Using the data that follows, report how many lines include "expLen"; output no other text.

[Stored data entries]
=== Section Start ===
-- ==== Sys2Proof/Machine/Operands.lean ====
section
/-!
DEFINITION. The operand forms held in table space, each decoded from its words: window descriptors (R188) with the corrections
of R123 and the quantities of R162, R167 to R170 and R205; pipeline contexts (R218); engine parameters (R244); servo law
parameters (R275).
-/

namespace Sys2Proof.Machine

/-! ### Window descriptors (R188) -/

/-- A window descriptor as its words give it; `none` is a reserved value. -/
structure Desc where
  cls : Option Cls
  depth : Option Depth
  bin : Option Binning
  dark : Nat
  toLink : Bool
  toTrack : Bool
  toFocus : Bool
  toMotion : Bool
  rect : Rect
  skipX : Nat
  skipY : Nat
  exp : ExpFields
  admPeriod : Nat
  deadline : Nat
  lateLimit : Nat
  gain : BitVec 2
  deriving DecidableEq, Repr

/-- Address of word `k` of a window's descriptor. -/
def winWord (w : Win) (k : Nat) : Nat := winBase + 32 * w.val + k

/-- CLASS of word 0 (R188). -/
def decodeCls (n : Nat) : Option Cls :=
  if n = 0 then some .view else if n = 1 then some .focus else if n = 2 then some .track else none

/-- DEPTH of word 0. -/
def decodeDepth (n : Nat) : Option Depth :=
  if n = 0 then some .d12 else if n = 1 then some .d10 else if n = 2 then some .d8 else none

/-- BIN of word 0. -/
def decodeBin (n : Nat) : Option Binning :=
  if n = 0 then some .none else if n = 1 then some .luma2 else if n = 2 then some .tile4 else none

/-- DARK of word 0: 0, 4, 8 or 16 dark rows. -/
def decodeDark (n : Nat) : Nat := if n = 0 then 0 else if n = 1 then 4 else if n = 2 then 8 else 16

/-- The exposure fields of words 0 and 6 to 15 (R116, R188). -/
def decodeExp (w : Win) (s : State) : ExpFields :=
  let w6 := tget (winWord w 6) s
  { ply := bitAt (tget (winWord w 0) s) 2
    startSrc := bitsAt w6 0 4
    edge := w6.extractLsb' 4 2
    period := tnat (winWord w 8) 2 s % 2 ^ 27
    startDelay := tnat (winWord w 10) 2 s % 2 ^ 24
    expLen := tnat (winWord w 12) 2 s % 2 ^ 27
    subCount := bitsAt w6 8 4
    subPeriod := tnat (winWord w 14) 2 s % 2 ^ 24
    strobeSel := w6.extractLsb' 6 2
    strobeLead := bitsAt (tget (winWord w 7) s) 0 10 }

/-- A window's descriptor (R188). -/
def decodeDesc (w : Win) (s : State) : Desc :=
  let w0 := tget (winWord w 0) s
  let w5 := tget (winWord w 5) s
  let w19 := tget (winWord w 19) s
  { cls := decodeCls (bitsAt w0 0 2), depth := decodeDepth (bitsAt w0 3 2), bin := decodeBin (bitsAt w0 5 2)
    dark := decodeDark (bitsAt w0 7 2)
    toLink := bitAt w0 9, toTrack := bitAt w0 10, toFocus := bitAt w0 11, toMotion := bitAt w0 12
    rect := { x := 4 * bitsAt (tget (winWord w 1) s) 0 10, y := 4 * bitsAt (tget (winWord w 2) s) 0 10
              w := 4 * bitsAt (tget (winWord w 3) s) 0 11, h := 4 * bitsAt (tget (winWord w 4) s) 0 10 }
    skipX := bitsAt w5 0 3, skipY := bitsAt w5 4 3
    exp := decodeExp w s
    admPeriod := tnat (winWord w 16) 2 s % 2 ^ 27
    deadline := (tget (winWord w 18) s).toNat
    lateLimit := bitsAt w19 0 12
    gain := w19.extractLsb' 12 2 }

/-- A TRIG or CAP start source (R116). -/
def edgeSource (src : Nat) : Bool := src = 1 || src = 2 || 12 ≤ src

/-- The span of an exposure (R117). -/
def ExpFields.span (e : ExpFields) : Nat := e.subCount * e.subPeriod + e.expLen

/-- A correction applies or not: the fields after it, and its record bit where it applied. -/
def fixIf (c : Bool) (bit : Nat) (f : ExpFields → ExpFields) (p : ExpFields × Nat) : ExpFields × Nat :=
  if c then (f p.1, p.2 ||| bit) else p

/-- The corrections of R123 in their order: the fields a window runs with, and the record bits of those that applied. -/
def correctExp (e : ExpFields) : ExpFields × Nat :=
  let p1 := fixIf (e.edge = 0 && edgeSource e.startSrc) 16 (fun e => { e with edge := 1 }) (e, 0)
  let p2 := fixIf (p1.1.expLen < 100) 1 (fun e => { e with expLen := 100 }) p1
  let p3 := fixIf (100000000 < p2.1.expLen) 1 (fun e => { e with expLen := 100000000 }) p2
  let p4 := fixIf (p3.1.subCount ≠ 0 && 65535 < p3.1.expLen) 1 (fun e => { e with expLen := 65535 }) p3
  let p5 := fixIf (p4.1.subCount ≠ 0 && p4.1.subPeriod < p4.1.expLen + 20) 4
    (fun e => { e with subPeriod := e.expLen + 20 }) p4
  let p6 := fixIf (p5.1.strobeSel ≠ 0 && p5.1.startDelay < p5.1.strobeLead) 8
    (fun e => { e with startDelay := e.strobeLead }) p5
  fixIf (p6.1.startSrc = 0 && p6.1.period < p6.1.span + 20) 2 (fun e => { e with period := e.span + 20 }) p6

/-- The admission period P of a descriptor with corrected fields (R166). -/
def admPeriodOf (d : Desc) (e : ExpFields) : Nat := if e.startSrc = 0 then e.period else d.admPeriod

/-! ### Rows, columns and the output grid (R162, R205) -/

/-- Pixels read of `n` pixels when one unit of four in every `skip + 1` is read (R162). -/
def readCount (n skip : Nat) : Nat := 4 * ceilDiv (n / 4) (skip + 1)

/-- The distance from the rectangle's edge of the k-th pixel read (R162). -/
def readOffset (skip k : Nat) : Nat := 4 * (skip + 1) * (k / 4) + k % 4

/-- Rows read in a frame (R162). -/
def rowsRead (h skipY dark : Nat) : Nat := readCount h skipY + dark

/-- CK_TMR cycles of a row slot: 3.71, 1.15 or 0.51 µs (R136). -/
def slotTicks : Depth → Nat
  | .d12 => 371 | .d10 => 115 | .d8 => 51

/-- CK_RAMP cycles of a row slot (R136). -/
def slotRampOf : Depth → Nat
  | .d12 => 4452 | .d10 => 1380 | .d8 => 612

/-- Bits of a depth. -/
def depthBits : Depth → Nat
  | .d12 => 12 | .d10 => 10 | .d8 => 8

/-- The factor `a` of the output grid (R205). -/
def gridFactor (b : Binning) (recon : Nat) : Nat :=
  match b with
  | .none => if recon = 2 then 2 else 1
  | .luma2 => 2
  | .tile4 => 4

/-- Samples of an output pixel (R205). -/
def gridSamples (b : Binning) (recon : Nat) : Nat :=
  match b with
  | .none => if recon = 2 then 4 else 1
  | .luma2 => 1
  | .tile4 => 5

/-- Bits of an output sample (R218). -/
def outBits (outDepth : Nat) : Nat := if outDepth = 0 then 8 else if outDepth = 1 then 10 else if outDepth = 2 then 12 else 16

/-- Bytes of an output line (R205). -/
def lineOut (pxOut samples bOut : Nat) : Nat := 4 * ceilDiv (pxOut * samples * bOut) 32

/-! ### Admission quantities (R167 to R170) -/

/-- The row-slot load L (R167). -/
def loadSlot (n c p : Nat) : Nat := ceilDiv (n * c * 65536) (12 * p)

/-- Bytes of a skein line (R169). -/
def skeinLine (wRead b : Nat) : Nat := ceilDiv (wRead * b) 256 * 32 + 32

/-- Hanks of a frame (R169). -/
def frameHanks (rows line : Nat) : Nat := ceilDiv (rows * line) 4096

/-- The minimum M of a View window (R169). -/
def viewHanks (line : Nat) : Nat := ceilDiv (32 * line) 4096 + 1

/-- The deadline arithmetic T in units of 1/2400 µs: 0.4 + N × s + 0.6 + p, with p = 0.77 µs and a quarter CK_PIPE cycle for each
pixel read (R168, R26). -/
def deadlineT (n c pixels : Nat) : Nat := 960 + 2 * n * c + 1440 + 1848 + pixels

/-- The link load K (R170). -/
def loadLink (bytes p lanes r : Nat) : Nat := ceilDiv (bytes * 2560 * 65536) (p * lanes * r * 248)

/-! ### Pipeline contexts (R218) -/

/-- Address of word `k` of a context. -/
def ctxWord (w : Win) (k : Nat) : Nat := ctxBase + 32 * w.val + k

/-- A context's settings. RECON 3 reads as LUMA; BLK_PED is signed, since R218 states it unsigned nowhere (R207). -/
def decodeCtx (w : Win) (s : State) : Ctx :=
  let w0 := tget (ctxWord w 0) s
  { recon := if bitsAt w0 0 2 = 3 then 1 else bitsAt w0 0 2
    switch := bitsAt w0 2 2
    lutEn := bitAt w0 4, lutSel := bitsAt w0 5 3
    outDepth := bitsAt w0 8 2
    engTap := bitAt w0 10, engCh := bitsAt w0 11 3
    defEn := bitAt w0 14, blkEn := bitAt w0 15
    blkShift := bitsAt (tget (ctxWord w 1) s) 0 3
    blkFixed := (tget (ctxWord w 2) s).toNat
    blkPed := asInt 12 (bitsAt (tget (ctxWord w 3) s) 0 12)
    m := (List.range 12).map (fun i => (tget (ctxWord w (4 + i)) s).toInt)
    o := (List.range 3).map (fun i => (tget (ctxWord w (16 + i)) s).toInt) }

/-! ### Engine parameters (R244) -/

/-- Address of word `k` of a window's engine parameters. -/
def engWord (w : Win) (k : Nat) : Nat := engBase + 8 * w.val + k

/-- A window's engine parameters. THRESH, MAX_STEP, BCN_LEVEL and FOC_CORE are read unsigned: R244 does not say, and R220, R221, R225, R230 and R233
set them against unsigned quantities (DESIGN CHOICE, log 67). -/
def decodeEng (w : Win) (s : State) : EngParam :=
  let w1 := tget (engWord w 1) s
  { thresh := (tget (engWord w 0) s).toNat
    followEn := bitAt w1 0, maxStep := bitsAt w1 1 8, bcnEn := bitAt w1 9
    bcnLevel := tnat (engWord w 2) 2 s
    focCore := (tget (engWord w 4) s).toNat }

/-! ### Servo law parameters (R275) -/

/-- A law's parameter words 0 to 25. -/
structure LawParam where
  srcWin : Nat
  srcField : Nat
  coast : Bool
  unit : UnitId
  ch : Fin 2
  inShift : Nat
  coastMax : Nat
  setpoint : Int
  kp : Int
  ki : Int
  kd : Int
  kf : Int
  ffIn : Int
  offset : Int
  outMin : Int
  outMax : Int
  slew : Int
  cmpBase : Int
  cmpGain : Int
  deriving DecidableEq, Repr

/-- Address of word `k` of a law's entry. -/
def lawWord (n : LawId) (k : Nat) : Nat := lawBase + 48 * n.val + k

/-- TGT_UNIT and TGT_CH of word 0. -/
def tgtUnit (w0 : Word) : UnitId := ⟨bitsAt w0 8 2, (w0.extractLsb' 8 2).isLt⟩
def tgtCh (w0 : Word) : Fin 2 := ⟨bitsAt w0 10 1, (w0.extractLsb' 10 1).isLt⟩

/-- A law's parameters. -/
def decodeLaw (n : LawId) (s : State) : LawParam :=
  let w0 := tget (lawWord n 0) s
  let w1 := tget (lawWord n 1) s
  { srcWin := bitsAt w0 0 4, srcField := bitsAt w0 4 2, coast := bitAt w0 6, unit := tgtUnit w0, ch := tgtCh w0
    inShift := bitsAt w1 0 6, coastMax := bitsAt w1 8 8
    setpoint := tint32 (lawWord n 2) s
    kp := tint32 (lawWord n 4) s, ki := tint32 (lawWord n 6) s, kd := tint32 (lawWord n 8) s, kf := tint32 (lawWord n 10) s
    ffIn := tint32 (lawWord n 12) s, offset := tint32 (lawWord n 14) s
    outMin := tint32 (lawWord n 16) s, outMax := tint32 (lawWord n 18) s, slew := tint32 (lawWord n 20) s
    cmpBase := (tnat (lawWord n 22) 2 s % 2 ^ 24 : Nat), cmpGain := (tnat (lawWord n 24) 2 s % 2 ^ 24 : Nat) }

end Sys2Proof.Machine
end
=== Section End ===
◆ RESPONSE: 7